Here we display each text with a markup indicating intensifiers and valenced words with a value in parentheses immediately following those words (asterisk for intensifiers, and lexicon presence for valenced words), followed by a coloured markup, and concluding with the valence value. Note that some lexica contain the same word with opposite valences. For example, the word `meaning` appears in one lexicon with a negative valence and in another with a positive valence. Unlike the parenthesis-based markup, the coloured markup is based on the net presence in lexica, so `meaning` will appear as though it is not valenced at all.

The variable `scaleparam` adjusts the valence calculation by the ratio between a text's length (in words) and this parameter (see the comment at the start of the calibration section above). 

In [None]:
scaleparam = 743  # mean nr. words per text in scaler corpus (743 for US rep. corpus)

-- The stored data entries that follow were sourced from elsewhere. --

-- ==== Sys2Proof/Machine/Sop.lean ====
section
/-! DEFINITION. Sop.lean: the services of the Steod Object Protocol (R47–R69, R96–R99, R106–R118). -/

namespace Sys2Proof.Machine

/-- A service refused. -/
def refuseWith (c : Code) (s : State) : Answer := (some (c, []), s)

/-- A service of a class (R33): the stores as Service-class requests about OD 0x1104; the set services, which carry the mode
requests of OD 0x1001, need Configure class and count in the class of their session. [DEDUCED: log entry 20] -/
def State.mayUse (s : State) (w : Who) (need i : Nat) : Bool :=
  decide (need ≤ w.cls) && s.mode.permits (if w.cls = 3 ∨ i = 0x1001 then w.cls else need) true i

/-! READ and DESCRIBE (R99, R107, R108) -/

/-- Read entries in turn: each takes at most the room that those after it leave. [DEDUCED: log entry 55] -/
def State.readEntries (s : State) (w : Who) : Nat → List ObjRef → List (List Byte) × State
  | _, [] => ([], s)
  | room, o :: r =>
    let a := s.readObject w (room - 16 - 20 * r.length) o.idx o.sub false
    let e := readEntry a.1 (s.capturedAt o.idx o.sub) a.2.1
    let b := a.2.2.readEntries w (room - e.length) r
    (e :: b.1, b.2)

/-- The READ service. -/
def State.readService (s : State) (h : ReqHdr) (refs : List ObjRef) : State :=
  let public_ := refs.all (fun o => decide (0x1000 ≤ o.idx) && decide (o.idx < 0x1100))
  s.request h { code := 0x10, req := .read (bareHdr h) refs, objs := refs, open_ := public_ } (fun id t =>
    if refs = [] then refuseWith .zero t
    else
      let r := t.readEntries (t.who id) (pathBody h.path - 8) refs
      (some (.ok, leBytes 1 refs.length ++ zeros 3 ++ r.1.flatten), r.2))

/-- READ (R101, R108). [DEDUCED: log entry 17] -/
def execRead (h : ReqHdr) (refs : List ObjRef) (s : State) : Host.Outcome State Fault Refusal := .next (s.readService h refs)

/-- The DESCRIBE service (R87, R99). Of a failure-analysis object it returns a descriptor that the manual leaves open.
[DESIGN CHOICE: log entry 49] -/
def State.describeService (s : State) (h : ReqHdr) (obj : ObjRef) : State :=
  s.request h { code := 0x12, req := .describe (bareHdr h) obj, objs := [obj] } (fun id t =>
    let c := t.may (t.who id) false obj.idx obj.sub
    if t.labOpen (t.who id) obj.idx then
      if (Config.labObject obj.idx obj.sub).isNone then refuseWith .noobject t
      else
        let d := t.drawBytes 28
        (some (.ok, d.1), d.2)
    else match odRow obj.idx obj.sub with
    | none => refuseWith c t
    | some r => if c ≠ .ok then refuseWith c t
      else (some (.ok, r.descriptor (t.readClass obj.idx obj.sub r)), t))

/-- DESCRIBE (R99). -/
def execDescribe (h : ReqHdr) (obj : ObjRef) (s : State) : Host.Outcome State Fault Refusal := .next (s.describeService h obj)

/-! WRITE and the stage sets (R47–R62, R109–R111) -/

/-- The WRITE service (R109): answered once its entries are done, those that run in two phases included (R70).
[DEDUCED: log entry 46] -/
def State.writeService (s : State) (h : ReqHdr) (entries : List WriteEnt) : State :=
  let objs := entries.map WriteEnt.obj
  s.request h { code := 0x11, req := .write (bareHdr h) entries, objs := objs, writes := true } (fun id t =>
    if entries = [] then refuseWith .zero t
    else
      (t.writeEntries (t.who id) h.path entries).finish
        ⟨id, h.txid, h.node, 0x11, h.path, .write (bareHdr h) entries, h.udp, h.prio⟩ (t.who id) [])

/-- WRITE (R45, R109). -/
def execWrite (h : ReqHdr) (entries : List WriteEnt) (s : State) : Host.Outcome State Fault Refusal :=
  .next (s.writeService h entries)

/-- The OPEN_SET service (R47, R80): the session's finished sets become free, and it takes the lowest-numbered free set. -/
def State.openSetService (s : State) (h : ReqHdr) : State :=
  s.request h { code := 0x20, req := .openSet (bareHdr h) } (fun id t =>
    if !t.mayUse (t.who id) 1 0x1001 then refuseWith .denied t
    else
      let mine := fun (x : StageSet) => decide (4 ≤ x.state) && x.owner == id && !x.orphan && x.coordinator.isNone
      let t1 := [1, 2, 3, 4, 5, 6, 7, 8].foldl (fun (u : State) k => if mine (u.set k) then u.freeSet k else u) t
      match [1, 2, 3, 4, 5, 6, 7, 8].find? (fun k => (t1.set k).state == 0) with
      | some k => (some (.ok, leBytes 1 k ++ zeros 3), t1.setSet k { state := 1, owner := id })
      | none => refuseWith .busy t1)

/-- OPEN_SET (R47, R80). -/
def execOpenSet (h : ReqHdr) (s : State) : Host.Outcome State Fault Refusal := .next (s.openSetService h)

/-- The STAGE service (R49, R110). [DEDUCED: log entry 35] -/
def State.stageService (s : State) (h : ReqHdr) (set : Nat) (entries : List WriteEnt) : State :=
  let objs := entries.map WriteEnt.obj
  s.request h { code := 0x21, req := .stage (bareHdr h) set entries, objs := objs, writes := true } (fun id t =>
    if !t.mayUse (t.who id) 1 0x1001 then refuseWith .denied t
    else if entries = [] then refuseWith .zero t
    else
      let c := t.stageSet id set
      if c ≠ .ok then refuseWith c t
      else
        let r := t.stageEntries (t.who id) set entries
        (some (.ok, statusWords r.1), r.2))

/-- STAGE (R48, R49, R110). -/
def execStage (h : ReqHdr) (set : Nat) (entries : List WriteEnt) (s : State) : Host.Outcome State Fault Refusal :=
  .next (s.stageService h set entries)

/-- A set that a session holds open (R110). [DEDUCED: log entry 35] -/
def State.holdsOpen (s : State) (id k : Nat) : Bool :=
  let x := s.set k
  decide (1 ≤ k) && decide (k ≤ 8) && x.owner == id && x.state == 1
/-- A set that a session owns and that is armed. [DEDUCED: log entry 35] -/
def State.holdsArmed (s : State) (id k : Nat) : Bool :=
  let x := s.set k
  decide (1 ≤ k) && decide (k ≤ 8) && x.owner == id && x.armed && !x.orphan && x.coordinator.isNone

/-- One object of a set as the set would leave it (R50): its staged value, or else its value in force.
[DEDUCED: log entry 36] -/
def State.stagedEntry (s : State) (w : Who) (k : Nat) (o : ObjRef) : List Byte × State :=
  match (s.set k).staged o.idx o.sub, odRow o.idx o.sub with
  | some v, some r =>
    let c := s.may w false o.idx o.sub
    if c ≠ .ok then (readEntry c s.now [], s)
    else if r.acc = 2 then (readEntry .writeonly s.now [], s)
    else (readEntry .ok s.now (r.bytes v), s)
  | _, _ =>
    let a := s.look w 0 o.idx o.sub false
    (readEntry a.1 (s.capturedAt o.idx o.sub) a.2.1, a.2.2)

/-- The READ_STAGED service (R50, R110). [DEDUCED: log entry 36] -/
def State.readStagedService (s : State) (h : ReqHdr) (set : Nat) (refs : List ObjRef) : State :=
  s.request h { code := 0x22, req := .readStaged (bareHdr h) set refs, objs := refs } (fun id t =>
    if !t.mayUse (t.who id) 1 0x1001 then refuseWith .denied t
    else if refs = [] then refuseWith .zero t
    else if !t.holdsOpen id set then refuseWith .noset t
    else
      let r := refs.foldl (fun (a : List Byte × State) o =>
        let e := a.2.stagedEntry (t.who id) set o
        (a.1 ++ e.1, e.2)) ([], t)
      (some (.ok, leBytes 1 refs.length ++ zeros 3 ++ r.1), r.2))

/-- READ_STAGED (R50). -/
def execReadStaged (h : ReqHdr) (set : Nat) (refs : List ObjRef) (s : State) : Host.Outcome State Fault Refusal :=
  .next (s.readStagedService h set refs)

/-- The body of a COMMIT response (R106, R111). -/
def commitBody (x : StageSet) : List Byte :=
  time80 x.due ++ leBytes 8 (if x.refch = 0xFF then 0 else x.epoch) ++ zeros 2

/-- The COMMIT service (R57, R111): answered once the set is armed or refused; with members, once they have answered.
[DEDUCED: log entry 35] -/
def State.commitService (s : State) (h : ReqHdr) (set : Nat) (target : Target) : State :=
  let req : Instr := .commit (bareHdr h) set target
  s.request h { code := 0x23, req := req } (fun id t =>
    if !t.mayUse (t.who id) 1 0x1001 then refuseWith .denied t
    else if t.holdsArmed id set then refuseWith .busy t
    else if !t.holdsOpen id set then refuseWith .noset t
    else
      let r := t.commitSet set target (t.who id).cls
      let x := r.2.set set
      if r.1 ≠ .ok then refuseWith r.1 r.2
      else if x.members.isEmpty then (some (.ok, commitBody x), r.2)
      else (none, r.2.setSet set { x with reply := some ⟨id, h.txid, h.node, 0x23, h.path, req, h.udp, h.prio⟩ }))

/-- COMMIT (R52–R57, R70, R111). -/
def execCommit (h : ReqHdr) (set : Nat) (target : Target) (s : State) : Host.Outcome State Fault Refusal :=
  .next (s.commitService h set target)

/-- A COMMIT that still waits for its answer gets it (R111). -/
def State.replySet (s : State) (k : Nat) : State :=
  let x := s.set k
  match x.reply with
  | none => s
  | some a =>
    let s1 := s.setSet k { x with reply := none }
    if x.armed || x.state == 4 then s1.answer a .ok (commitBody x) else s1.answer a x.result []

/-- The ABORT service (R60): before the ready point of the set's present target. -/
def State.abortService (s : State) (h : ReqHdr) (set : Nat) : State :=
  s.request h { code := 0x24, req := .abort (bareHdr h) set } (fun id t =>
    let x := t.set set
    if !t.mayUse (t.who id) 1 0x1001 then refuseWith .denied t
    else if !t.holdsArmed id set then refuseWith .noset t
    else if x.readyPassed || x.report != 0 || decide (x.due ≤ t.now + 100000) then refuseWith .late t
    else (some (.ok, []), (t.endSet set 4 2).replySet set))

rescaledvalences = [calval * (len(text.split())/scaleparam) \
                    for calval, text in zip(calvalences, texts)]

In [None]:
# Display each sentence twice, first with markup in parentheses and then in color 
# Follow this by the valence value
for markeduptext, calibratedvalence, rescaledvalence in zip(markeduptexts, calvalences, rescaledvalences):
    print(markeduptext, '\n')
    print(valence.formatvalencemarking(markeduptext, format='color'), '\n')
    print('=> Calibrated valence: {:5.2f} if taken as full text;\n {:27.2f} contribution to overall valence of an average-length text\n\n'.format(
          calibratedvalence, rescaledvalence))

### Done!